INSTRUCTIONS FOR THE TASK: The answer should be each line from the entries below that has the word "porStat" in it.

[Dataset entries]
------------------------------------------------------------

-- ==== Sys2Proof/Machine/Dispatch.lean ====
section
/-! DEFINITION. One arm per command. -/

namespace Sys2Proof.Machine
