-- ==== Sys2Proof/Safety.lean ====
section
/-! DEFINITION. What a run keeps, in the terms the statements use: the sparse tables that hold registers, counters and
DRAM stay in their canonical form, the part's variant and the waiting commands are nobody's to change, and the cycle
counter never goes back. -/

namespace Sys2Proof

open Machine

/-- Registers, counters and DRAM are in canonical form: keys rising, no entry equal to what an unlisted one reads as. -/
def Canonical (s : State) : Prop :=
  Memory.wf s.dram = true ∧ tabWf regReset s.regs = true ∧ tabWf (fun _ => (0 : Nat)) s.cnt = true

/-- What a command leaves as it was, and where it may only go forward: the variant (R12), the queue's rest, the cycle
counter (R17), canonical form. -/
structure Follows (s u : State) : Prop where
  part    : u.part = s.part
  pending : u.pending = s.pending
  now     : s.clk.now ≤ u.clk.now
  dram    : Memory.wf s.dram = true → Memory.wf u.dram = true
  regs    : tabWf regReset s.regs = true → tabWf regReset u.regs = true
  cnt     : tabWf (fun _ => (0 : Nat)) s.cnt = true → tabWf (fun _ => (0 : Nat)) u.cnt = true

/-- The pieces of the state, for saying what a command leaves as it was. -/
inductive Part where
  | clk | regs | cnt | dram | objs | octs | fab | mode | log | bell | tally | mat | tt | cap | armed | emp | sr | air | mac
  | ptp | lease | ing | bill | prepay | audit | nand | store | power | ddr | lans | pairs | upd | free | clash
  deriving DecidableEq, Repr

/-- Address `a` lies in wing `w`'s event ring, where the Logbook writes a record as it is raised and, 200 FCLK later, the
record's sequence (R431). -/
abbrev inEventRing (s : State) (w a : Nat) : Prop :=
  regF s (logRingCfg w) 5 5 = 1 ∧ regF s (logRingCfg w) 63 12 * 4096 ≤ a ∧
  a < regF s (logRingCfg w) 63 12 * 4096 + 2 ^ ringLog2 (regF s (logRingCfg w) 4 0) 12 16 12 * 32

/-- A piece of the state is the same in two states. DRAM: the event rings stand where they stood, and every byte outside
them reads as before. -/
def Part.same : Part → State → State → Prop
  | .clk, s, u => u.clk = s.clk
  | .regs, s, u => u.regs = s.regs
  | .cnt, s, u => u.cnt = s.cnt
  | .dram, s, u => (∀ w, regGet u (logRingCfg w) = regGet s (logRingCfg w)) ∧
      ∀ a, (∀ w, ¬inEventRing s w a) → dramByte u a = dramByte s a
  | .objs, s, u => u.objs = s.objs
  | .octs, s, u => u.octs = s.octs
  | .fab, s, u => u.fab = s.fab
  | .mode, s, u => u.mode = s.mode
  | .log, s, u => u.log = s.log
  | .bell, s, u => u.bell = s.bell
  | .tally, s, u => u.tally = s.tally
  | .mat, s, u => u.mat = s.mat
  | .tt, s, u => u.tt = s.tt
  | .cap, s, u => u.cap = s.cap
  | .armed, s, u => u.armed = s.armed
  | .emp, s, u => u.emp = s.emp
  | .sr, s, u => u.sr = s.sr
  | .air, s, u => u.air = s.air
  | .mac, s, u => u.mac = s.mac
  | .ptp, s, u => u.ptp = s.ptp
  | .lease, s, u => u.lease = s.lease
  | .ing, s, u => u.ing = s.ing
  | .bill, s, u => u.bill = s.bill
  | .prepay, s, u => u.prepay = s.prepay
  | .audit, s, u => u.audit = s.audit
  | .nand, s, u => u.nand = s.nand
  | .store, s, u => u.store = s.store
  | .power, s, u => u.power = s.power
  | .ddr, s, u => u.ddr = s.ddr
  | .lans, s, u => u.lans = s.lans
  | .pairs, s, u => u.pairs = s.pairs
  | .upd, s, u => u.upd = s.upd
  | .free, s, u => u.free = s.free
  | .clash, s, u => u.clash = s.clash
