/-! ### Chapter 13: supplies, power-fail, resets and the start -/

/-- From R369, R370, R372 to R378, R478: rails trip and come back; VANA and the strongroom's supply; power-fail is
declared, its grace ends, each wing's flush starts in turn or ends with the wing quiet and its records written or counted lost,
and recovery is a warm start with cause 7; the usable energy is published. The model's own choices in it: log entries 189, 190,
191. -/
def Obligations.PowerFailRunsItsCourse : Prop :=
  (∀ t rail, rail < 7 → Does (.railTrip t rail) (fun _ => True)
      fun _ u => AfterReset { cause := 0, cold := true, wing := 0 } u ∧ u.power.railsOut = true) ∧
  (∀ t rail, rail < 7 → Does (.railTrip t rail) (fun s => s.power.fail = none ∧ s.power.quiet = 0)
      fun s u => obj u 0x0C005000 = ((List.range s.part.wings).map (fun w => (logGet s w).unflushed)).sum) ∧
  (∀ r u w p n, AfterReset r u → r.cold = true → w < u.part.wings →
      pinState u w (.airTxen p) = .low ∧ pinState u w (.airLvds p) = .highZ ∧ pinState u w .rgmii = .highZ ∧
      pinState u w (.gpio n) = .highZ ∧ pinState u w .nandCe = .high ∧ pinState u w .nandWp = .low ∧
      pinState u w .rstn = .low ∧ pinState u w .rstoutn = .low) ∧
  (∀ t, Does (.wingRailsInRange t) (fun s => s.power.railsOut = true)
      fun s u => u.power = { s.power with railsOut := false, resetAt := s.clk.now } ∧ u.regs = s.regs) ∧
  (∀ t, Does (.vanaTrip t) (fun _ => True) fun _ u => u.sr.metro = false ∧ u.sr.feeds = []) ∧
  (∀ t, Does (.vanaReturn t) (fun s => s.sr.onVbak = false ∧ s.sr.metro = false)
      fun s u => u.sr.metro = true ∧ u.sr.discard = 640 ∧ u.sr.c0 = s.clk.now ∧ u.sr.sample = 0) ∧
  (∀ t, Does (.vanaReturn t) (fun s => s.sr.onVbak = true ∨ s.sr.metro = true) fun s u => u = s) ∧
  (∀ t, Does (.strongroomPowerLost t) (fun _ => True)
      fun _ u => srUp u 0 = false ∧ srUp u 1 = false ∧ u.sr.onVbak = true ∧ u.sr.vsr = 0 ∧ u.sr.metro = false) ∧
  (∀ t since, Does (.powerFailDeclared t since)
      (fun s => s.power.fail = none ∧ since + obj s 0x0C001000 * 1000 ≤ s.clk.now)
      fun s u => u.clk.now = nextMultiple s.clk.now 64 ∧ u.power.fail = some u.clk.now ∧ u.power.graced = false ∧
        u.power.quiet = 0 ∧ u.power.quiesce = none ∧ u.power.pfLow = true ∧
        ∀ w, w < s.part.wings → regF u (bbStat w 0) 25 25 = 1) ∧
  (∀ t since, Does (.powerFailDeclared t since)
      (fun s => s.power.fail.isSome = true ∨ s.clk.now < since + obj s 0x0C001000 * 1000)
      fun s u => u.power = { s.power with pfLow := true, pfAt := since } ∧ u.regs = s.regs) ∧
  (∀ t, Does (.thermalTrip t) (fun _ => True)
      fun s u => u.power.thermal = true ∧ u.power.fail = some (s.power.fail.getD s.clk.now)) ∧
  (∀ t, Does (.junctionBelowRecover t) (fun s => s.power.thermal = true)
      fun s u => u.power.thermal = false ∧ u.power.resetAt = s.clk.now ∧ u.power.held =
        if s.power.fail.isSome then some { cause := 4, cold := true, wing := 0 } else s.power.held) ∧
  (∀ t d, Does (.graceEnd t)
      (fun s => s.power.fail = some d ∧ s.power.graced = false ∧ d + obj s 0x0C001200 * 1000 ≤ s.clk.now)
      fun s u => u.power.graced = true ∧ u.mode.parked = 2 ^ s.part.wings - 1 ∧ u.audit.close = none ∧ u.audit.ident = [] ∧
        ∀ pn, pn < 2 * s.part.wings → (portGet u pn).smpclk = false) ∧
  (∀ t w, Does (.powerFailFlush t w)
      (fun s => s.power.flush = none ∧ s.power.graced = true ∧ w = s.power.quiet ∧ w < s.part.wings ∧ opsBegun s = 0 ∧
        released s w 4 = true ∧ s.power.noFlush = false ∧ s.sr.carrying.isSome = true ∧
        obj s 0x0C003500 * flushTime (logGet s w).unflushed ≤ usableEnergy s w * 1000000)
      fun s u => u.power.flush = some (w, s.clk.now + flushTime (logGet s w).unflushed)) ∧
  (∀ t w, Does (.powerFailFlush t w)
      (fun s => s.power.flush = none ∧ s.power.graced = true ∧ w = s.power.quiet ∧ w < s.part.wings ∧ opsBegun s = 0 ∧
        released s w 4 = true ∧ s.power.noFlush = false ∧ s.sr.carrying.isSome = true ∧ LogRoom s w 1 ∧
        usableEnergy s w * 1000000 < obj s 0x0C003500 * flushTime (logGet s w).unflushed ∧ energyWaived s w = true)
      fun s u => u.power.flush = some (w, s.clk.now + flushTime ((logGet s w).unflushed + 1)) ∧
        Logged u w 0x0C04 (w % 65536) 3 (usableEnergy s w % two64)) ∧
  (∀ t w, Does (.powerFailFlush t w)
      (fun s => s.power.flush = none ∧ s.power.graced = true ∧ w = s.power.quiet ∧ w + 1 < s.part.wings ∧ opsBegun s = 0 ∧
        (released s w 4 = false ∨ s.power.noFlush = true ∨ s.sr.carrying = none ∨
          (usableEnergy s w * 1000000 < obj s 0x0C003500 * flushTime (logGet s w).unflushed ∧ energyWaived s w = false)))
      fun s u => u.power.quiet = w + 1 ∧ u.power.flush = none ∧ regF u (porStat w) 6 3 = 0 ∧
        (released s w 4 = true → (logGet u w).unflushed = 0 ∧ u.power.lost = s.power.lost + (logGet s w).unflushed)) ∧
  (∀ t w e, Does (.powerFailFlush t w)
      (fun s => s.power.flush = some (w, e) ∧ e ≤ s.clk.now ∧ w + 1 < s.part.wings ∧
        (logGet s w).unflushed ≤ (logGet s w).recs.length)
      fun s u => u.power.quiet = w + 1 ∧ u.power.flush = none ∧ regF u (porStat w) 6 3 = 0 ∧ (logGet u w).unflushed = 0 ∧
        if s.sr.carrying.isSome then cntGet u w 195 = (cntGet s w 195 + (logGet s w).unflushed) % two64
        else u.power.lost = s.power.lost + (logGet s w).unflushed) ∧
  (∀ t w e, Does (.powerFailFlush t w)
      (fun s => s.power.flush = some (w, e) ∧ e ≤ s.clk.now ∧ w + 1 = s.part.wings)
      fun s u => match s.power.held with
        | some r => AfterReset r u
        | none => if s.power.thermal then AfterReset { cause := 4, cold := true, wing := 0 } u
            else u.power.quiet = w + 1 ∧ u.power.flush = none ∧ u.power.fail = s.power.fail ∧ regF u (porStat w) 6 3 = 0) ∧
  (∀ t since, Does (.powerFailRecovery t since)
      (fun s => s.power.fail.isSome = true ∧ s.part.wings ≤ s.power.quiet ∧ since + obj s 0x0C001100 * 1000000 ≤ s.clk.now)
      fun _ u => AfterReset { cause := 7, cold := false, wing := 0 } u ∧ u.power.pfLow = false) ∧
  (∀ t since, Does (.powerFailRecovery t since)
      (fun s => s.power.fail = none ∨ s.power.quiet < s.part.wings ∨ s.clk.now < since + obj s 0x0C001100 * 1000000)
      fun s u => u = { s with power := { s.power with pfLow := false, pfAt := since } }) ∧
  (∀ t mv k, Does (.holdupPublish t mv) (fun s => srReach s = some k)
      fun s u => ∀ w, w < s.part.wings →
        if pathUp s (k % 2) w then tabGet 0 u.power.heldAt w = s.clk.now + 1 ∧
          regF u (porHoldup w) 55 0 = energyOfBank s mv % 2 ^ 56
        else tabGet 0 u.power.heldAt w = tabGet 0 s.power.heldAt w ∧ regF u (porHoldup w) 55 0 = regF s (porHoldup w) 55 0) ∧
  (∀ t mv, Does (.holdupPublish t mv) (fun s => srReach s = none) fun s u => u = s)
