-- ==== Sys2Proof/Laws/KeptTimetable.lean ====
section
/-! SUPPORT. What the functions of Machine/Timetable.lean leave as it was. -/

namespace Sys2Proof.Machine

set_option Elab.async false

variable {μ : Nat} {s₀ s : State}

@[simp] theorem ttSet_kept {w e : Nat} {x : Entry} (h₀ : Kept μ s₀ s) (hm : 4096 ||| μ = μ := by rfl) :
    Kept μ s₀ (ttSet w e x s) := by
  refine kept_lift h₀ hm ?_
  clear h₀ hm
  unfold ttSet; simp (maxDischargeDepth := 60) +contextual

@[simp] theorem ttGo_kept {w e : Nat} (h₀ : Kept μ s₀ s) (hm : 8589939478 ||| μ = μ := by rfl) :
    Kept μ s₀ (ttGo w e s) := by
  refine kept_lift h₀ hm ?_
  clear h₀ hm
  unfold ttGo; simp (maxDischargeDepth := 60) +contextual

@[simp] theorem ttAdvance_kept {w e why : Nat} (h₀ : Kept μ s₀ s) (hm : 8589939478 ||| μ = μ := by rfl) :
    Kept μ s₀ (ttAdvance w e why s) := by
  refine kept_lift h₀ hm ?_
  clear h₀ hm
  unfold ttAdvance; simp (maxDischargeDepth := 60) +contextual

@[simp] theorem captureStart_kept {w e : Nat} {x : Entry} (h₀ : Kept μ s₀ s) (hm : 8192 ||| μ = μ := by rfl) :
    Kept μ s₀ (captureStart w e x s) := by
  refine kept_lift h₀ hm ?_
  clear h₀ hm
  unfold captureStart; simp (maxDischargeDepth := 60) +contextual

@[simp] theorem captureStop_kept (h₀ : Kept μ s₀ s) (hm : 8712 ||| μ = μ := by rfl) :
    Kept μ s₀ (captureStop s) := by
  refine kept_lift h₀ hm ?_
  clear h₀ hm
  unfold captureStop; repeat' split
  all_goals simp (maxDischargeDepth := 60) +contextual [*]

@[simp] theorem newEpoch_kept {reason : Nat} (h₀ : Kept μ s₀ s) (hm : 8589949726 ||| μ = μ := by rfl) :
    Kept μ s₀ (newEpoch reason s) := by
  refine kept_lift h₀ hm ?_
  clear h₀ hm
  unfold newEpoch; simp (maxDischargeDepth := 60) +contextual

@[simp] theorem launchCut_kept {w e : Nat} (h₀ : Kept μ s₀ s) (hm : 8589939478 ||| μ = μ := by rfl) :
    Kept μ s₀ (launchCut w e s) := by
  refine kept_lift h₀ hm ?_
  clear h₀ hm
  unfold launchCut; simp (maxDischargeDepth := 60) +contextual

@[simp] theorem cutPortAs_kept {st pn : Nat} (h₀ : Kept μ s₀ s) (hm : 8590332702 ||| μ = μ := by rfl) :
    Kept μ s₀ (cutPortAs st pn s) := by
  refine kept_lift h₀ hm ?_
  clear h₀ hm
  unfold cutPortAs; repeat' split
  all_goals simp (maxDischargeDepth := 60) +contextual [*]

@[simp] theorem cutPort_kept {pn : Nat} (h₀ : Kept μ s₀ s) (hm : 8590332702 ||| μ = μ := by rfl) :
    Kept μ s₀ (cutPort pn s) := by
  refine kept_lift h₀ hm ?_
  clear h₀ hm
  unfold cutPort; repeat' split
  all_goals simp (maxDischargeDepth := 60) +contextual [*]

@[simp] theorem fireEntry_kept {w e : Nat} (h₀ : Kept μ s₀ s) (hm : 10219959198 ||| μ = μ := by rfl) :
    Kept μ s₀ (fireEntry w e s) := by
  refine kept_lift h₀ hm ?_
  clear h₀ hm
  unfold fireEntry; simp (maxDischargeDepth := 60) +contextual

@[simp] theorem fireUpTo_kept {k : Nat} (h₀ : Kept μ s₀ s) (hm : 10219959198 ||| μ = μ := by rfl) :
    Kept μ s₀ (fireUpTo k s) := by
  refine kept_lift h₀ hm ?_
  clear h₀ hm
  unfold fireUpTo; simp (maxDischargeDepth := 60) +contextual

@[simp] theorem leadEntry_kept {w e : Nat} (h₀ : Kept μ s₀ s) (hm : 8590332702 ||| μ = μ := by rfl) :
    Kept μ s₀ (leadEntry w e s) := by
  refine kept_lift h₀ hm ?_
  clear h₀ hm
  unfold leadEntry; simp (maxDischargeDepth := 60) +contextual

@[simp] theorem leadUpTo_kept {k : Nat} (h₀ : Kept μ s₀ s) (hm : 8590332702 ||| μ = μ := by rfl) :
    Kept μ s₀ (leadUpTo k s) := by
  refine kept_lift h₀ hm ?_
  clear h₀ hm
  unfold leadUpTo; simp (maxDischargeDepth := 60) +contextual

@[simp] theorem ttStop_kept {w e : Nat} (h₀ : Kept μ s₀ s) (hm : 10220352414 ||| μ = μ := by rfl) :
    Kept μ s₀ (ttStop w e s) := by
  refine kept_lift h₀ hm ?_
  clear h₀ hm
  unfold ttStop; simp (maxDischargeDepth := 60) +contextual

@[simp] theorem portSilent_kept {st pn : Nat} (h₀ : Kept μ s₀ s) (hm : 8590332702 ||| μ = μ := by rfl) :
    Kept μ s₀ (portSilent st pn s) := by
  refine kept_lift h₀ hm ?_
  clear h₀ hm
  unfold portSilent; simp (maxDischargeDepth := 60) +contextual

@[simp] theorem execPortDisable_goes {t w p : Nat} (h₀ : Kept μ s₀ (atTime t s)) (hm : 8590332702 ||| μ = μ := by rfl) :
    Goes (execPortDisable t w p s) (Kept μ s₀) := by
  refine goes_lift h₀ hm ?_
  clear h₀ hm
  unfold execPortDisable; simp (maxDischargeDepth := 60) +contextual 

@[simp] theorem execTimetableGo_goes {t w e : Nat} (h₀ : Kept μ s₀ (atTime t s)) (hm : 8589939478 ||| μ = μ := by rfl) :
    Goes (execTimetableGo t w e s) (Kept μ s₀) := by
  refine goes_lift h₀ hm ?_
  clear h₀ hm
  unfold execTimetableGo; simp (maxDischargeDepth := 60) +contextual 

@[simp] theorem execTimetableStop_goes {t w e : Nat} (h₀ : Kept μ s₀ (atTime t s)) (hm : 10220352414 ||| μ = μ := by rfl) :
    Goes (execTimetableStop t w e s) (Kept μ s₀) := by
  refine goes_lift h₀ hm ?_
  clear h₀ hm
  unfold execTimetableStop; simp (maxDischargeDepth := 60) +contextual 

@[simp] theorem execModeRequest_goes {t : Nat} {via : Via} {mode : Nat} (h₀ : Kept μ s₀ (atTime t s)) (hm : 10220057502 ||| μ = μ := by rfl) :
    Goes (execModeRequest t via mode s) (Kept μ s₀) := by
  refine goes_lift h₀ hm ?_
  clear h₀ hm
  unfold execModeRequest; simp (maxDischargeDepth := 60) +contextual 

@[simp] theorem execTimetableFire_goes {t w e : Nat} (h₀ : Kept μ s₀ (atTime t s)) (hm : 10219959198 ||| μ = μ := by rfl) :
    Goes (execTimetableFire t w e s) (Kept μ s₀) := by
  refine goes_lift h₀ hm ?_
  clear h₀ hm
  unfold execTimetableFire; dsimp only; repeat' split
  all_goals simp (maxDischargeDepth := 60) +contextual [*]

@[simp] theorem execAirLaunchLead_goes {t w e : Nat} (h₀ : Kept μ s₀ (atTime t s)) (hm : 8590332702 ||| μ = μ := by rfl) :
    Goes (execAirLaunchLead t w e s) (Kept μ s₀) := by
  refine goes_lift h₀ hm ?_
  clear h₀ hm
  unfold execAirLaunchLead; simp (maxDischargeDepth := 60) +contextual 

@[simp] theorem execCaptureEnd_goes {t : Nat} (h₀ : Kept μ s₀ (atTime t s)) (hm : 8712 ||| μ = μ := by rfl) :
    Goes (execCaptureEnd t s) (Kept μ s₀) := by
  refine goes_lift h₀ hm ?_
  clear h₀ hm
  unfold execCaptureEnd; dsimp only; repeat' split
  all_goals simp (maxDischargeDepth := 60) +contextual [*]

end Sys2Proof.Machine
end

------------------------------------------------------------

COMPLETED TASK:
      fun s u => u.power.quiet = w + 1 ∧ u.power.flush = none ∧ regF u (porStat w) 6 3 = 0 ∧
      fun s u => u.power.quiet = w + 1 ∧ u.power.flush = none ∧ regF u (porStat w) 6 3 = 0 ∧ (logGet u w).unflushed = 0 ∧
            else u.power.quiet = w + 1 ∧ u.power.flush = none ∧ u.power.fail = s.power.fail ∧ regF u (porStat w) 6 3 = 0) ∧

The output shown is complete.